INFO|2020-05-31 18:09:47,581|df sets QA initiated with threshold 0.1
WARNING|2020-05-31 18:09:47,598|mean of col1 not passed. Values are 1.5 and 5.0
WARNING|2020-05-31 18:09:47,599|mean of col2 not passed. Values are 2.0 and -2.0
WARNING|2020-05-31 18:09:47,599|std of col1 not passed. Values are 0.51299 and 4.10391
WARNING|2020-05-31 18:09:47,599|min of col2 not passed. Values are 0.0 and -4.0
WARNING|2020-05-31 18:09:47,599|25% of col2 not passed. Values are 0.0 and -4.0
WARNING|2020-05-31 18:09:47,599|50% of col1 not passed. Values are 1.5 and 5.0
WARNING|2020-05-31 18:09:47,600|50% of col2 not passed. Values are 2.0 and -2.0
WARNING|2020-05-31 18:09:47,600|75% of col1 not passed. Values are 2.0 and 9.0
WARNING|2020-05-31 18:09:47,600|75% of col2 not passed. Values are 4.0 and 0.0
WARNING|2020-05-31 18:09:47,600|max of col1 not passed. Values are 2.0 and 9.0
WARNING|2020-05-31 18:09:47,600|max of col2 not passed. Values are 4.0 and 0.0
INFO|2020-05-31 18:09:47,600|df sets QA done with threshold 0.1

For categorical values, you can check its distribution on a numeric column with qa_category_distribution_on_value.
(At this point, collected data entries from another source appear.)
-- ==== Sys2Proof/Tests/Slice0.lean ====
section
/-!
SUPPORT. Tests. Expected values come from spec/95_test_vectors.md, or from the dispatch table of spec/30_encoding.md R67
worked by hand. Then, for every obligation with hypotheses, states and operands that meet them all.
-/

namespace Sys2Proof.Tests

open Sys2Proof Sys2Proof.Machine

/-! ### Helpers -/

/-- The state with the machine about to fetch `w` at `a`. -/
def place (a w : Word) (s : State) : State := State.withFetchWord (s.setPc a) 16 w.toNat

/-- `f` of the state after one Cycle, if there is one. -/
def afterCycle {α : Type} (keys : BitVec 16) (rnd : Byte) (s : State) (f : State → α) : Option α :=
  match cycle keys rnd s with
  | .next t => some (f t)
  | .fault _ => none
  | .refused _ => none

/-- Two registers set after Reset. -/
def withRegs (x : RegIdx) (a : Byte) (y : RegIdx) (b : Byte) : State := (State.reset.setV x a).setV y b

/-- What a fault leaves: `halted`, the cause, the information, `pc`. -/
def faultView (t : State) : Bool × FaultCause × Word × Word := (t.halted, t.faultCause, t.faultInfo, t.pc)

/-- A framebuffer with one pixel on. -/
def onePixel (x : Fin 64) (y : Fin 32) : Framebuffer := Framebuffer.flip Framebuffer.clear x y

/-- After Reset, with `n` live stack entries of one value. -/
def withStack (n : Fin 17) (w : Word) : State :=
  { State.reset with depth := n, stack := Vector.replicate 16 w }

/-! ### Well-formedness: each check refuses an ill-formed term -/

/-- A row whose pattern has a 1 outside its mask can match no word (R62). -/
theorem test_row_refused :
    Row.wf { mask := 0xF000#16, pattern := 0x1001#16, build := fun _ => .clearFb } = false := by decide

/-- The row of `1NNN` is accepted. -/
theorem test_row_accepted :
    Row.wf { mask := 0xF000#16, pattern := 0x1000#16, build := fun d => .jump d.nnn } = true := by decide

/-- A row `0NNN` would overlap CLEAR (R68). -/
theorem test_overlap_refused :
    Row.disjoint { mask := 0xF000#16, pattern := 0x0000#16, build := fun _ => .clearFb }
      { mask := 0xFFFF#16, pattern := 0x00E0#16, build := fun _ => .clearFb } = false := by decide

/-- CLEAR and RETURN are disjoint (R68). -/
theorem test_disjoint_accepted :
    Row.disjoint { mask := 0xFFFF#16, pattern := 0x00E0#16, build := fun _ => .clearFb }
      { mask := 0xFFFF#16, pattern := 0x00EE#16, build := fun _ => .ret } = true := by decide

/-- A program of 3585 bytes does not fit (S12). -/
theorem test_rom_refused : romFits (List.replicate 3585 0xAB#8) = false := by
  simp only [romFits, List.length_replicate]; decide

/-- A program of 3584 bytes fits (S12). -/
theorem test_rom_accepted : romFits (List.replicate 3584 0xAB#8) = true := by
  simp only [romFits, List.length_replicate]; decide

/-- Every operand of an instruction has its field's width, so the largest ones are well-formed (R64). -/
theorem test_instr_wf : (Instr.draw 0xF#4 0xF#4 0xF#4).wf = true := by decide

/-! ### Decoding: the word of each row of R67, written out from its pattern column -/

theorem test_decode_clearFb : decodeWord 0x00E0#16 = .ok .clearFb := by decide

theorem test_decode_ret : decodeWord 0x00EE#16 = .ok .ret := by decide

theorem test_decode_jump : decodeWord 0x1ABC#16 = .ok (.jump 0xABC#12) := by decide

theorem test_decode_call : decodeWord 0x2DEF#16 = .ok (.call 0xDEF#12) := by decide

theorem test_decode_skipEqImm : decodeWord 0x3A05#16 = .ok (.skipEqImm 0xA#4 0x05#8) := by decide

theorem test_decode_skipNeqImm : decodeWord 0x4B80#16 = .ok (.skipNeqImm 0xB#4 0x80#8) := by decide

theorem test_decode_skipEqReg : decodeWord 0x5AB0#16 = .ok (.skipEqReg 0xA#4 0xB#4) := by decide

theorem test_decode_setImm : decodeWord 0x6A05#16 = .ok (.setImm 0xA#4 0x05#8) := by decide

theorem test_decode_addImm : decodeWord 0x7F01#16 = .ok (.addImm 0xF#4 0x01#8) := by decide

theorem test_decode_setReg : decodeWord 0x8AB0#16 = .ok (.setReg 0xA#4 0xB#4) := by decide

theorem test_decode_orReg : decodeWord 0x8AB1#16 = .ok (.orReg 0xA#4 0xB#4) := by decide

theorem test_decode_andReg : decodeWord 0x8AB2#16 = .ok (.andReg 0xA#4 0xB#4) := by decide

theorem test_decode_xorReg : decodeWord 0x8AB3#16 = .ok (.xorReg 0xA#4 0xB#4) := by decide

theorem test_decode_addReg : decodeWord 0x8AB4#16 = .ok (.addReg 0xA#4 0xB#4) := by decide

theorem test_decode_subReg : decodeWord 0x8AB5#16 = .ok (.subReg 0xA#4 0xB#4) := by decide

theorem test_decode_shr : decodeWord 0x8AB6#16 = .ok (.shr 0xA#4 0xB#4) := by decide

theorem test_decode_subn : decodeWord 0x8AB7#16 = .ok (.subn 0xA#4 0xB#4) := by decide

theorem test_decode_shl : decodeWord 0x8ABE#16 = .ok (.shl 0xA#4 0xB#4) := by decide

theorem test_decode_skipNeqReg : decodeWord 0x9AB0#16 = .ok (.skipNeqReg 0xA#4 0xB#4) := by decide

theorem test_decode_setIndex : decodeWord 0xA123#16 = .ok (.setIndex 0x123#12) := by decide

theorem test_decode_jumpPlus : decodeWord 0xBFFF#16 = .ok (.jumpPlus 0xFFF#12) := by decide

theorem test_decode_random : decodeWord 0xCA0F#16 = .ok (.random 0xA#4 0x0F#8) := by decide

theorem test_decode_draw : decodeWord 0xD125#16 = .ok (.draw 0x1#4 0x2#4 0x5#4) := by decide

theorem test_decode_skipKey : decodeWord 0xE59E#16 = .ok (.skipKey 0x5#4) := by decide

theorem test_decode_skipNotkey : decodeWord 0xE5A1#16 = .ok (.skipNotkey 0x5#4) := by decide

theorem test_decode_getDelay : decodeWord 0xF407#16 = .ok (.getDelay 0x4#4) := by decide

theorem test_decode_getKey : decodeWord 0xF50A#16 = .ok (.getKey 0x5#4) := by decide

theorem test_decode_setDelay : decodeWord 0xF315#16 = .ok (.setDelay 0x3#4) := by decide

theorem test_decode_setSound : decodeWord 0xF318#16 = .ok (.setSound 0x3#4) := by decide

theorem test_decode_addIndex : decodeWord 0xFA1E#16 = .ok (.addIndex 0xA#4) := by decide

theorem test_decode_fontAddr : decodeWord 0xFA29#16 = .ok (.fontAddr 0xA#4) := by decide

theorem test_decode_bcd : decodeWord 0xFA33#16 = .ok (.bcd 0xA#4) := by decide

theorem test_decode_regDump : decodeWord 0xF255#16 = .ok (.regDump 0x2#4) := by decide

theorem test_decode_regLoad : decodeWord 0xFF65#16 = .ok (.regLoad 0xF#4) := by decide

/-- The unmatched words of section 2.1 of spec/95_test_vectors.md, each under its class (R71). -/
theorem test_decode_unmatched :
    decodeWord 0x00E1#16 = .error .word0NNN ∧ decodeWord 0x5AB1#16 = .error .word5XYn ∧
    decodeWord 0x8AB8#16 = .error .word8XYn ∧ decodeWord 0x9AB1#16 = .error .word9XYn ∧
    decodeWord 0xE09F#16 = .error .wordEXnn ∧ decodeWord 0xFFFF#16 = .error .wordFXnn := by decide

/-- The encoder against words written out by hand, one per format (R66). -/
theorem test_encode :
    encode .ret = 0x00EE#16 ∧ encode (.jumpPlus 0x2FE#12) = 0xB2FE#16 ∧ encode (.random 0x1#4 0x9C#8) = 0xC19C#16 ∧
    encode (.subn 0x1#4 0xE#4) = 0x81E7#16 ∧ encode (.draw 0x3#4 0x4#4 0xF#4) = 0xD34F#16 ∧
    encode (.bcd 0x7#4) = 0xF733#16 := by decide

/-- The host's numbering: the first word is the instruction. -/
theorem test_table_word :
    decodeTableWord 16 0x6A05 = some (.setImm 0xA#4 0x05#8) ∧ decodeTableWord 16 0x00E1 = none := by decide

/-! ### One cycle each: the vectors of spec/95_test_vectors.md -/

theorem test_clearFb :
    afterCycle 0x0000#16 0x00#8 (place 0x200#16 0x00E0#16 { State.reset with fb := onePixel 63 31 })
        (fun t => (Framebuffer.pixel t.fb 63 31, t.drawPending, t.pc)) = some (false, false, 0x202#16) := by decide

theorem test_ret :
    afterCycle 0x0000#16 0x00#8 (place 0x300#16 0x00EE#16 (withStack 1 0x200#16))
        (fun t => (t.pc, t.sp, t.stack[0])) = some (0x202#16, -1, 0x200#16) := by decide

theorem test_ret_underflow :
    afterCycle 0x0000#16 0x00#8 (place 0x200#16 0x00EE#16 State.reset)
        (fun t => (faultView t, t.sp)) = some ((true, .stackUnderflow, 0x200#16, 0x200#16), -1) := by decide

theorem test_jump :
    afterCycle 0x0000#16 0x00#8 (place 0x200#16 0x1ABC#16 State.reset)
        (fun t => t.pc) = some 0xABC#16 := by decide

theorem test_jump_self :
    afterCycle 0x0000#16 0x00#8 (place 0x200#16 0x1200#16 State.reset)
        (fun t => t.pc) = some 0x200#16 := by decide

theorem test_call :
    afterCycle 0x0000#16 0x00#8 (place 0x200#16 0x2300#16 State.reset)
        (fun t => (t.sp, t.stack[0], t.pc)) = some (0, 0x200#16, 0x300#16) := by decide

theorem test_call_overflow :
    afterCycle 0x0000#16 0x00#8 (place 0x200#16 0x2300#16 (withStack 16 0x222#16))
        (fun t => (faultView t, t.sp, t.stack[15]))
      = some ((true, .stackOverflow, 0x200#16, 0x200#16), 15, 0x222#16) := by decide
>>> df1 = pd.DataFrame({'Gender': ['Male', 'Male', 'Female', 'Female'],
...                     'Weight': [200, 250, 100, 125]})
>>> ch.qa_category_distribution_on_value(df1,
...                                      'Gender',
...                                      {'Male':.5, 'Female':.5},
...                                      'Weight',
...                                      logger=dc.logger)
False

This should log something like below.

WARNING|2020-05-31 18:21:20,019|Gender distribution looks wrong, check Weight for Gender=Male. Expected=0.5, Actual=0.6666666666666666
WARNING|2020-05-31 18:21:20,019|Gender distribution looks wrong, check Weight for Gender=Female. Expected=0.5, Actual=0.3333333333333333

Note

Although DiffChecker is able to create a Logger object by just passing a file name (i.e. logger=’mylog.log’), creating the Logger object externally then passing accordingly (i.e. logger=<mylogger>) is highly recommended.